Problem to work on: Every line from the top of the material through the line holding "R103 (R114): an" should be copied exactly, and only those lines.

Data provided:
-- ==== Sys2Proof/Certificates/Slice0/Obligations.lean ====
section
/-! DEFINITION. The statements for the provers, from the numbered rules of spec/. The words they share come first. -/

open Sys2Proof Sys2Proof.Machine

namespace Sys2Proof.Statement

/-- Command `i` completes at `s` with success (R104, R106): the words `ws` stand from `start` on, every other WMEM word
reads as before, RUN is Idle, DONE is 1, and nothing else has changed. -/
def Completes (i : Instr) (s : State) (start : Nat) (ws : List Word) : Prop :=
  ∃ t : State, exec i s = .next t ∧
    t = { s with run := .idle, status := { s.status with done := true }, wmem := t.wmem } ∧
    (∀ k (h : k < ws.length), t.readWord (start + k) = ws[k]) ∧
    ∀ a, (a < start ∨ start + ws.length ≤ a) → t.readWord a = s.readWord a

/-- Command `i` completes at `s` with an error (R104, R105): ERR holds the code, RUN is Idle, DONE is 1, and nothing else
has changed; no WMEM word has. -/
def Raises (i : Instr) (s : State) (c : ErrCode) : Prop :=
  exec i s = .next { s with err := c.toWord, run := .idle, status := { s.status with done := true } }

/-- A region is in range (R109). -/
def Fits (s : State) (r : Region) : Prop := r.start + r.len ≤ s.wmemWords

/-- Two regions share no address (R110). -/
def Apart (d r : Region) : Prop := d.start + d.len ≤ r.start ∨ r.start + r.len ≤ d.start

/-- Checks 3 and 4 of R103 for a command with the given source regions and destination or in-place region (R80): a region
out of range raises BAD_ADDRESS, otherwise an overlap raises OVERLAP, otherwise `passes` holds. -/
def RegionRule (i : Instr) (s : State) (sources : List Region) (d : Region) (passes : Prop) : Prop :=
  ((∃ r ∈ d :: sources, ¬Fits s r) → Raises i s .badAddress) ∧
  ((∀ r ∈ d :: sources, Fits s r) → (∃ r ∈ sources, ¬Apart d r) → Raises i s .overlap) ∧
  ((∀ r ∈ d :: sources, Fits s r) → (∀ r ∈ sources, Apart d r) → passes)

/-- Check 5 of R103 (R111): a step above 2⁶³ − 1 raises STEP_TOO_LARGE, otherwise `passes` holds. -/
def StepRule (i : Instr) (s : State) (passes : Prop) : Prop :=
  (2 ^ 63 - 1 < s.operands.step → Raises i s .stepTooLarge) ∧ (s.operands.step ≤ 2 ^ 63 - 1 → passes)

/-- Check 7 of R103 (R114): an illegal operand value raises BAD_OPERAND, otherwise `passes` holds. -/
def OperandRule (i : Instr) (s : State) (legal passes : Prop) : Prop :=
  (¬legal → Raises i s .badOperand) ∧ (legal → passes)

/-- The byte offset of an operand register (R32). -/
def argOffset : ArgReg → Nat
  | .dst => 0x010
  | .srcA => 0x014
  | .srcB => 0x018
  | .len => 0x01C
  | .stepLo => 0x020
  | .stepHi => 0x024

Solution for this task:
-- ==== Sys2Proof/Certificates/Slice0/Obligations.lean ====
section
/-! DEFINITION. The statements for the provers, from the numbered rules of spec/. The words they share come first. -/

open Sys2Proof Sys2Proof.Machine

namespace Sys2Proof.Statement

/-- Command `i` completes at `s` with success (R104, R106): the words `ws` stand from `start` on, every other WMEM word
reads as before, RUN is Idle, DONE is 1, and nothing else has changed. -/
def Completes (i : Instr) (s : State) (start : Nat) (ws : List Word) : Prop :=
  ∃ t : State, exec i s = .next t ∧
    t = { s with run := .idle, status := { s.status with done := true }, wmem := t.wmem } ∧
    (∀ k (h : k < ws.length), t.readWord (start + k) = ws[k]) ∧
    ∀ a, (a < start ∨ start + ws.length ≤ a) → t.readWord a = s.readWord a

/-- Command `i` completes at `s` with an error (R104, R105): ERR holds the code, RUN is Idle, DONE is 1, and nothing else
has changed; no WMEM word has. -/
def Raises (i : Instr) (s : State) (c : ErrCode) : Prop :=
  exec i s = .next { s with err := c.toWord, run := .idle, status := { s.status with done := true } }

/-- A region is in range (R109). -/
def Fits (s : State) (r : Region) : Prop := r.start + r.len ≤ s.wmemWords

/-- Two regions share no address (R110). -/
def Apart (d r : Region) : Prop := d.start + d.len ≤ r.start ∨ r.start + r.len ≤ d.start

/-- Checks 3 and 4 of R103 for a command with the given source regions and destination or in-place region (R80): a region
out of range raises BAD_ADDRESS, otherwise an overlap raises OVERLAP, otherwise `passes` holds. -/
def RegionRule (i : Instr) (s : State) (sources : List Region) (d : Region) (passes : Prop) : Prop :=
  ((∃ r ∈ d :: sources, ¬Fits s r) → Raises i s .badAddress) ∧
  ((∀ r ∈ d :: sources, Fits s r) → (∃ r ∈ sources, ¬Apart d r) → Raises i s .overlap) ∧
  ((∀ r ∈ d :: sources, Fits s r) → (∀ r ∈ sources, Apart d r) → passes)

/-- Check 5 of R103 (R111): a step above 2⁶³ − 1 raises STEP_TOO_LARGE, otherwise `passes` holds. -/
def StepRule (i : Instr) (s : State) (passes : Prop) : Prop :=
  (2 ^ 63 - 1 < s.operands.step → Raises i s .stepTooLarge) ∧ (s.operands.step ≤ 2 ^ 63 - 1 → passes)

/-- Check 7 of R103 (R114): an illegal operand value raises BAD_OPERAND, otherwise `passes` holds. -/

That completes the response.